Full lecture title:
An Extreme Make-Over: Recreating a Moroccan Capital and the Margins of its Heritage
The city of Rabat in Morocco is currently undergoing extensive urban renovation projects, which we might qualify as “Haussmannian”. Inhabitants of more or less informal popular neighbourhoods are made to move to new satellite settlements, museums, high-end hotels and shopping malls are under construction or have recently opened, the old inner city and the Oudaya and Chellah heritage sites have been drastically restored, and large infrastructural works in the valley of the Bouregreg river are underway, such as (for the time-being) the highest tower of Africa, a theatre hall designed by Zaha Hadid, and a high speed train connection ultimately linking Tanger to Marrakech and beyond. The authorities are actively promoting the brand of Rabat as “the city of lights.” The interventions are such that UNESCO protested, announcing that it might reconsider the world heritage status it discerned to Rabat in 2012.

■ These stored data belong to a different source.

-- ==== Sys2Proof/Laws/Frames.lean ====
section
/-!
SUPPORT. The frames of Safety.lean: they compose, and what an address shows depends on no clock-driven device.
-/

namespace Sys2Proof.Machine

/-! ### What an address shows -/

/-- Reads of addresses that are no device's registers depend on memory, the mapper, the bank registers, `IE` and the parameters only. -/
theorem busRead_congr {s u : State} {b : Word} (hb : deviceRegister s.colorMode b = false) (hmem : u.mem = s.mem)
    (hcart : u.cart = s.cart) (hcolour : u.colour = s.colour) (hmode : u.colorMode = s.colorMode) (hcfg : u.cfg = s.cfg)
    (hie : u.irq.ie = s.irq.ie) : busRead u b = busRead s b := by
  unfold deviceRegister at hb
  simp only [busRead, hmode, vramBank, wramBank, hmem, hcart, hcolour, hcfg, hie]
  split <;> simp_all

/-- Which byte a store changes depends on the mapper, the bank registers and the colour mode only. -/
theorem placeOf_congr {s u : State} (b : Word) (hcart : u.cart = s.cart) (hcolour : u.colour = s.colour)
    (hmode : u.colorMode = s.colorMode) : placeOf u b = placeOf s b := by
  simp only [placeOf, hmode, vramBank, wramBank, hcart, hcolour]

/-- Which addresses can be stored to depends on the mapper and the colour mode only. -/
theorem storable_congr {s u : State} (b : Word) (hcart : u.cart = s.cart) (hmode : u.colorMode = s.colorMode) :
    storable u b = storable s b := by
  simp only [storable, hmode, hcart]

/-- Which addresses can be read depends on the mapper and the colour mode only. -/
theorem readable_congr {s u : State} (b : Word) (hcart : u.cart = s.cart) (hmode : u.colorMode = s.colorMode) :
    readable u b = readable s b := by
  simp only [readable, busRead, hmode, hcart]
  split <;> split <;> simp_all <;> (repeat' split at *) <;> simp_all

theorem readable_byte {s : State} {a : Word} (h : readable s a = true) : ∃ v, busRead s a = .byte v := by
  unfold readable at h
  split at h
  · exact ⟨_, ‹_›⟩
  · cases h

/-- An address that can be stored to can be read. -/
theorem readable_of_storable {s : State} {a : Word} (h : storable s a = true) : readable s a = true := by
  unfold storable at h
  unfold readable busRead
  split <;> simp_all
  rename_i heq
  repeat' split at heq <;> simp_all

/-- An address that shows a byte of memory can be stored to, and is no device's register. -/
theorem storable_of_place {s : State} {a : Word} {p : MemPlace} (h : placeOf s a = some p) :
    storable s a = true ∧ deviceRegister s.colorMode a = false := by
  unfold placeOf at h
  unfold storable deviceRegister
  split at h <;> simp_all
  split at h <;> simp_all

/-! ### Composition -/

theorem SpecialsKept.refl (s : State) : SpecialsKept s s :=
  ⟨rfl, rfl, rfl, ⟨rfl, rfl⟩, ⟨rfl, rfl⟩, ⟨rfl, rfl, rfl, rfl⟩, ⟨rfl, rfl, rfl, rfl⟩, ⟨rfl, rfl, rfl⟩, rfl, rfl, rfl, rfl, rfl⟩

/-- A change of the CPU alone is no matter to the specials. -/
theorem SpecialsKept.ofWithCpu {s u : State} {p : Cpu} (h : SpecialsKept { s with cpu := p } u) : SpecialsKept s u :=
  ⟨h.cart, h.joypad, h.colour, h.timer, h.serial, h.ppuControl, h.ppuScroll, h.ppuPalettes, h.fault, h.colorMode, h.cfg, h.hostQueue,
    h.haltAgain⟩

theorem SpecialsKept.withCpu {s u : State} {p : Cpu} (h : SpecialsKept s u) : SpecialsKept s { u with cpu := p } :=
  ⟨h.cart, h.joypad, h.colour, h.timer, h.serial, h.ppuControl, h.ppuScroll, h.ppuPalettes, h.fault, h.colorMode, h.cfg, h.hostQueue,
    h.haltAgain⟩

theorem SpecialsKept.trans {s t u : State} (h : SpecialsKept s t) (k : SpecialsKept t u) : SpecialsKept s u where
  cart := k.cart.trans h.cart
  joypad := k.joypad.trans h.joypad
  colour := k.colour.trans h.colour
  timer := ⟨k.timer.1.trans h.timer.1, k.timer.2.trans h.timer.2⟩
  serial := ⟨k.serial.1.trans h.serial.1, k.serial.2.trans h.serial.2⟩
  ppuControl :=
    ⟨k.ppuControl.1.trans h.ppuControl.1, k.ppuControl.2.1.trans h.ppuControl.2.1, k.ppuControl.2.2.1.trans h.ppuControl.2.2.1,
      k.ppuControl.2.2.2.trans h.ppuControl.2.2.2⟩
  ppuScroll :=
    ⟨k.ppuScroll.1.trans h.ppuScroll.1, k.ppuScroll.2.1.trans h.ppuScroll.2.1, k.ppuScroll.2.2.1.trans h.ppuScroll.2.2.1,
      k.ppuScroll.2.2.2.trans h.ppuScroll.2.2.2⟩
  ppuPalettes :=
    ⟨k.ppuPalettes.1.trans h.ppuPalettes.1, k.ppuPalettes.2.1.trans h.ppuPalettes.2.1, k.ppuPalettes.2.2.trans h.ppuPalettes.2.2⟩
  fault := k.fault.trans h.fault
  colorMode := k.colorMode.trans h.colorMode
  cfg := k.cfg.trans h.cfg
  hostQueue := k.hostQueue.trans h.hostQueue
  haltAgain := k.haltAgain.trans h.haltAgain

/-- The four parts of `DeviceOnly` that give the fifth. -/
theorem DeviceOnly.of {s u : State} (cpu : u.cpu = s.cpu) (mem : u.mem = s.mem) (ie : u.irq.ie = s.irq.ie)
    (specials : SpecialsKept s u) : DeviceOnly s u where
  cpu := cpu
  mem := mem
  ie := ie
  memory := fun _ hb => busRead_congr hb mem specials.cart specials.colour specials.colorMode specials.cfg ie
  specials := specials

theorem DeviceOnly.refl (s : State) : DeviceOnly s s := .of rfl rfl rfl (.refl s)

theorem DeviceOnly.trans {s t u : State} (h : DeviceOnly s t) (k : DeviceOnly t u) : DeviceOnly s u :=
  .of (k.cpu.trans h.cpu) (k.mem.trans h.mem) (k.ie.trans h.ie) (h.specials.trans k.specials)

/-- A change of the CPU alone, put after moves of the devices, gives a frame over the changed state too. -/
theorem DeviceOnly.withCpu {s u : State} (h : DeviceOnly s u) (p : Cpu) : DeviceOnly { s with cpu := p } { u with cpu := p } :=
  .of rfl h.mem h.ie
    ⟨h.specials.cart, h.specials.joypad, h.specials.colour, h.specials.timer, h.specials.serial, h.specials.ppuControl,
      h.specials.ppuScroll, h.specials.ppuPalettes, h.specials.fault, h.specials.colorMode, h.specials.cfg, h.specials.hostQueue,
      h.specials.haltAgain⟩

theorem DeviceOnly.quiet {s u : State} (h : DeviceOnly s u) : quiet u = quiet s := by
  simp only [Machine.quiet, h.specials.colorMode, h.specials.colour]

theorem DeviceOnly.readable {s u : State} (h : DeviceOnly s u) (a : Word) : readable u a = readable s a :=
  readable_congr a h.specials.cart h.specials.colorMode

theorem DeviceOnly.storable {s u : State} (h : DeviceOnly s u) (a : Word) : storable u a = storable s a :=
  storable_congr a h.specials.cart h.specials.colorMode

theorem DeviceOnly.placeOf {s u : State} (h : DeviceOnly s u) (a : Word) : placeOf u a = placeOf s a :=
  placeOf_congr a h.specials.cart h.specials.colour h.specials.colorMode

end Sys2Proof.Machine
end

This lecture analyses these projects as part of a larger cultural and political movement to recreate a modern national identity, embodied by Rabat as the capital of the Kingdom of Morocco. The approach taken stems from the work of Ernest Gellner and other anthropologists and historians on nationalism, and from “critical heritage studies” which encourage us to consider “heritage” and “culture” as social processes in which various actors play their respective roles. Attention to the margins and to what is left out of the heritage-making proves to be quite illuminating. Rabat is a city on the southern bank of the Bouregreg river, which for many centuries was overshadowed by the city of Salé on the northern side. Despite its rich past the city of Salé and the ecologically rich river valley have not been included in the UNESCO world heritage site. These dynamics of including and excluding in the creation and recreation of a national capital also contribute to a more general understanding of the making of a national culture as part of a state-building process.
Léon Buskens studied anthropology, Arabic and Islamic studies at Radboud University, and defended a thesis on Islamic family law at Leiden University. He is currently a professor of Law and Culture in Muslim Societies at Leiden University and director of the Netherlands Institute in Morocco (NIMAR), based in Rabat. His main interests are Islamic law and society, anthropology of Muslim societies, especially Morocco, and the history of orientalism and anthropology. At present he is engaged in a study of the making of a national Moroccan culture.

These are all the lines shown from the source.